TASK TO CARRY OUT: Go through the records and report each line holding the string "postBatch".

= Beginning of Section =

theorem State.countAct_keeps {s₀ s : State} (h : Keeps s₀ s) (k n issuer : Nat) : Keeps s₀ (s.countAct k n issuer) := by
  unfold State.countAct
  repeat' (first | with_reducible assumption | with_reducible apply State.count_keeps | with_reducible apply State.event_keeps | with_reducible apply State.updSk_keeps | with_reducible apply State.settle_keeps | with_reducible apply Keeps.ite)

theorem State.takeAct_keeps {s₀ s : State} (h : Keeps s₀ s) (k c : Nat) (a : SkAct) : Keeps s₀ (s.takeAct k c a).1 := by
  unfold State.takeAct
  repeat' (first | with_reducible assumption | with_reducible apply State.updSk_keeps | with_reducible apply State.count_keeps | with_reducible apply State.countAct_keeps | with_reducible apply State.moveCarrier_keeps | with_reducible apply State.takeLoad_keeps | with_reducible apply Keeps.ite | simp only [Keeps.upd] | dsimp only | split)

theorem State.releaseSkein_keeps {s₀ s : State} (h : Keeps s₀ s) (k c : Nat) : Keeps s₀ (s.releaseSkein k c) := by
  unfold State.releaseSkein
  repeat' (first | with_reducible assumption | with_reducible apply State.powerDone_keeps | with_reducible apply State.skSet_keeps | with_reducible apply State.updSk_keeps | with_reducible apply Keeps.ite)

theorem State.takeAll_keeps {s₀ s : State} (h : Keeps s₀ s) (k c : Nat) : Keeps s₀ (s.takeAll k c).1 := by
  unfold State.takeAll
  repeat' (first | with_reducible assumption | with_reducible apply State.updSk_keeps | with_reducible apply State.takeLoad_keeps | with_reducible apply State.finishOpt_keeps | with_reducible apply State.takeAct_keeps | with_reducible apply State.releaseSkein_keeps | with_reducible apply Keeps.foldl | with_reducible apply Keeps.foldlFst | dsimp only | dsimp only | (intro _ _ _) | split)

theorem State.takeRestore_keeps {s₀ s : State} (h : Keeps s₀ s) (k c : Nat) : Keeps s₀ (s.takeRestore k c) := by
  unfold State.takeRestore
  repeat' (first | with_reducible assumption | with_reducible apply State.updSk_keeps | with_reducible apply State.count_keeps | with_reducible apply State.setB_keeps | with_reducible apply State.event_keeps | with_reducible apply Keeps.ite | dsimp only | split)

theorem State.setRunning_keeps {s₀ s : State} (h : Keeps s₀ s) (k c : Nat) : Keeps s₀ (s.setRunning k c) := by
  unfold State.setRunning
  repeat' (first | with_reducible assumption | with_reducible apply State.count_keeps | with_reducible apply State.updSk_keeps | with_reducible apply State.stagger_keeps | with_reducible apply State.setF_keeps | with_reducible apply Keeps.ite | dsimp only | split)

theorem State.judgeSense_keeps {s₀ s : State} (h : Keeps s₀ s) (k g : Nat) : Keeps s₀ (s.judgeSense k g) := by
  unfold State.judgeSense
  repeat' (first | with_reducible assumption | with_reducible apply State.updSt_keeps | with_reducible apply State.senseSet_keeps | with_reducible apply Keeps.ite | dsimp only | split)

theorem State.measure_keeps {s₀ s : State} (h : Keeps s₀ s) (k e : Nat) (gs : List Nat) : Keeps s₀ (s.measure k e gs) := by
  unfold State.measure
  repeat' (first | with_reducible assumption | with_reducible apply State.count_keeps | with_reducible apply State.updSk_keeps | with_reducible apply Keeps.ite)

theorem State.judgeDegraded_keeps {s₀ s : State} (h : Keeps s₀ s) (k : Nat) : Keeps s₀ (s.judgeDegraded k) := by
  unfold State.judgeDegraded
  repeat' (first | with_reducible assumption | with_reducible apply State.setB_keeps | with_reducible apply State.level_keeps | with_reducible apply State.seqCond_keeps)

theorem State.setRestore_keeps {s₀ s : State} (h : Keeps s₀ s) (k cy : Nat) : Keeps s₀ (s.setRestore k cy) := by
  unfold State.setRestore
  repeat' (first | with_reducible assumption | with_reducible apply State.updSk_keeps | with_reducible apply Keeps.ite)

theorem State.judgeRestore_keeps {s₀ s : State} (h : Keeps s₀ s) (k c : Nat) : Keeps s₀ (s.judgeRestore k c) := by
  unfold State.judgeRestore
  repeat' (first | with_reducible assumption | with_reducible apply State.updSk_keeps | with_reducible apply State.count_keeps | with_reducible apply State.setRestore_keeps | with_reducible apply Keeps.foldl | with_reducible apply Keeps.foldlFst | with_reducible apply Keeps.ite | dsimp only | (intro _ _ _))

theorem State.countRuns_keeps {s₀ s : State} (h : Keeps s₀ s) (k n : Nat) (fb : Option Int) : Keeps s₀ (s.countRuns k n fb) := by
  unfold State.countRuns
  repeat' (first | with_reducible assumption | with_reducible apply State.count_keeps | with_reducible apply State.flag_keeps | with_reducible apply State.updSk_keeps | with_reducible apply Keeps.ite)

theorem State.takeUv_keeps {s₀ s : State} (h : Keeps s₀ s) (k : Nat) : Keeps s₀ (s.takeUv k) := by
  unfold State.takeUv
  repeat' (first | with_reducible assumption | with_reducible apply State.flag_keeps | with_reducible apply State.eval_keeps | with_reducible apply State.seqCond_keeps | with_reducible apply Keeps.ite)

theorem State.dropTerms_keeps {s₀ s : State} (h : Keeps s₀ s) (k : Nat) : Keeps s₀ (s.dropTerms k) := by
  unfold State.dropTerms
  repeat' (first | with_reducible assumption | with_reducible apply State.updSk_keeps)

theorem State.latchSkein_keeps {s₀ s : State} (h : Keeps s₀ s) (k : Nat) (ov : Bool) : Keeps s₀ (s.latchSkein k ov) := by
  unfold State.latchSkein
  repeat' (first | with_reducible assumption | with_reducible apply State.powerDone_keeps | with_reducible apply State.skSet_keeps | with_reducible apply State.dropTerms_keeps | with_reducible apply State.updSk_keeps | with_reducible apply State.flag_keeps | with_reducible apply State.count_keeps | with_reducible apply State.raise_keeps | with_reducible apply State.railLost_keeps | with_reducible apply Keeps.ite)

theorem State.skeinOff_keeps {s₀ s : State} (h : Keeps s₀ s) (k c : Nat) : Keeps s₀ (s.skeinOff k c) := by
  unfold State.skeinOff
  repeat' (first | with_reducible assumption | with_reducible apply State.skSet_keeps | with_reducible apply State.dropTerms_keeps | with_reducible apply State.updSk_keeps | with_reducible apply State.gone_keeps)

theorem State.startSkein_keeps {s₀ s : State} (h : Keeps s₀ s) (k c : Nat) : Keeps s₀ (s.startSkein k c) := by
  unfold State.startSkein
  repeat' (first | with_reducible assumption | with_reducible apply State.updSk_keeps | with_reducible apply State.powerDone_keeps | with_reducible apply State.dropTerms_keeps | with_reducible apply State.skSet_keeps | with_reducible apply Keeps.ite | dsimp only | split)

theorem State.moveRef_keeps {s₀ s : State} (h : Keeps s₀ s) (k : Nat) : Keeps s₀ (s.moveRef k) := by
  unfold State.moveRef
  repeat' (first | with_reducible assumption | with_reducible apply State.updSk_keeps)

theorem State.powerGood_keeps {s₀ s : State} (h : Keeps s₀ s) (k : Nat) (fb : Option Int) : Keeps s₀ (s.powerGood k fb) := by
  unfold State.powerGood
  repeat' (first | with_reducible assumption | with_reducible apply State.updSk_keeps | with_reducible apply State.skSet_keeps | with_reducible apply State.powerDone_keeps | with_reducible apply Keeps.ite)

theorem State.adoptLoad_keeps {s₀ s : State} (h : Keeps s₀ s) (k : Nat) (gs : List Nat) (loadU : Bool) (e : Option Int) (c : Nat) : Keeps s₀ (s.adoptLoad k gs loadU e c) := by
  unfold State.adoptLoad
  repeat' (first | with_reducible assumption | with_reducible apply State.updSk_keeps | with_reducible apply State.updSt_keeps | with_reducible apply Keeps.foldl | with_reducible apply Keeps.foldlFst | with_reducible apply Keeps.ite | simp only [Keeps.upd] | (intro _ _ _))

theorem State.adoptStep_keeps {s₀ s : State} (h : Keeps s₀ s) (k n c : Nat) (gs : List Nat) : Keeps s₀ (s.adoptStep k n c gs) := by
  unfold State.adoptStep
  repeat' (first | with_reducible assumption | with_reducible apply State.updSk_keeps | with_reducible apply State.updSt_keeps | with_reducible apply State.skSet_keeps | with_reducible apply Keeps.foldl | with_reducible apply Keeps.foldlFst | with_reducible apply Keeps.ite | dsimp only | (intro _ _ _))

theorem State.lawPart_keeps {s₀ s : State} (h : Keeps s₀ s) (k n c : Nat) (fb : Option Int) : Keeps s₀ (s.lawPart k n c fb) := by
  unfold State.lawPart
  repeat' (first | with_reducible assumption | with_reducible apply State.adoptLoad_keeps | with_reducible apply State.adoptStep_keeps | with_reducible apply State.updSk_keeps | with_reducible apply Keeps.ite)

theorem State.endStep_keeps {s₀ s : State} (h : Keeps s₀ s) (k n c : Nat) (gs : List Nat) : Keeps s₀ (s.endStep k n c gs) := by
  unfold State.endStep
  repeat' (first | with_reducible assumption | with_reducible apply State.updSk_keeps | with_reducible apply State.compareDigest_keeps | with_reducible apply State.setF_keeps | with_reducible apply State.setB_keeps | with_reducible apply State.pubSkein_keeps | with_reducible apply Keeps.ite | dsimp only | split)

theorem State.satSeen_keeps {s₀ s : State} (h : Keeps s₀ s) (k e : Nat) (was : Bool) : Keeps s₀ (s.satSeen k e was) := by
  unfold State.satSeen
  repeat' (first | with_reducible assumption | with_reducible apply State.count_keeps | with_reducible apply State.flag_keeps | with_reducible apply Keeps.ite)

theorem State.pubTrace_keeps {s₀ s : State} (h : Keeps s₀ s) (e : Nat) : Keeps s₀ (s.pubTrace e) := by
  unfold State.pubTrace
  repeat' (first | with_reducible assumption | with_reducible apply State.setF_keeps | with_reducible apply State.setB_keeps)

theorem State.traceRec_keeps {s₀ s : State} (h : Keeps s₀ s) (k e c : Nat) : Keeps s₀ (s.traceRec k e c) := by
  unfold State.traceRec
  repeat' (first | with_reducible assumption | with_reducible apply State.level_keeps | with_reducible apply State.updEng_keeps | with_reducible apply State.pubTrace_keeps | with_reducible apply Keeps.ite)

theorem State.skeinStep_keeps {s₀ s : State} (h : Keeps s₀ s) (k e n : Nat) (gs : List Nat) : Keeps s₀ (s.skeinStep k e n gs) := by
  unfold State.skeinStep
  repeat' (first | with_reducible assumption | with_reducible apply State.judgeOverrun_keeps | with_reducible apply State.updSk_keeps | with_reducible apply State.count_keeps | with_reducible apply State.takeAll_keeps | with_reducible apply State.takeRestore_keeps | with_reducible apply State.setRunning_keeps | with_reducible apply State.measure_keeps | with_reducible apply State.moveRef_keeps | with_reducible apply State.judgeRestore_keeps | with_reducible apply State.judgeDegraded_keeps | with_reducible apply State.countRuns_keeps | with_reducible apply State.takeUv_keeps | with_reducible apply State.latchSkein_keeps | with_reducible apply State.railLost_keeps | with_reducible apply State.skeinOff_keeps | with_reducible apply State.startSkein_keeps | with_reducible apply State.releaseSkein_keeps | with_reducible apply State.powerGood_keeps | with_reducible apply State.lawPart_keeps | with_reducible apply State.powerDone_keeps | with_reducible apply State.seqCond_keeps | with_reducible apply State.eval_keeps | with_reducible apply State.endStep_keeps | with_reducible apply State.satSeen_keeps | with_reducible apply State.traceRec_keeps | with_reducible apply State.seqPoke_keeps | with_reducible apply State.bindOffCheck_keeps | with_reducible apply Keeps.ite | simp only [Keeps.upd] | split)

theorem State.stitchStep_keeps {s₀ s : State} (h : Keeps s₀ s) (k e g c : Nat) : Keeps s₀ (s.stitchStep k e g c).1 := by
  unfold State.stitchStep
  repeat' (first | with_reducible assumption | with_reducible apply State.traceRec_keeps | with_reducible apply State.updSk_keeps | with_reducible apply State.updSt_keeps | with_reducible apply State.satSeen_keeps | with_reducible apply Keeps.ite | dsimp only | dsimp only | split)

theorem State.postBatch_keeps {s₀ s : State} (h : Keeps s₀ s) (k : Nat) (gs : List Nat) (replay : Bool) : Keeps s₀ (s.postBatch k gs replay) := by
  unfold State.postBatch
  repeat' (first | with_reducible assumption | with_reducible apply State.stitchStep_keeps | with_reducible apply State.count_keeps | with_reducible apply State.updSk_keeps | with_reducible apply State.postCell_keeps | with_reducible apply Keeps.foldl | with_reducible apply Keeps.foldlFst | with_reducible apply Keeps.ite | simp only [Keeps.upd] | (intro _ _ _) | split)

= End of Section =

RESULT:
theorem State.postBatch_keeps {s₀ s : State} (h : Keeps s₀ s) (k : Nat) (gs : List Nat) (replay : Bool) : Keeps s₀ (s.postBatch k gs replay) := by
  unfold State.postBatch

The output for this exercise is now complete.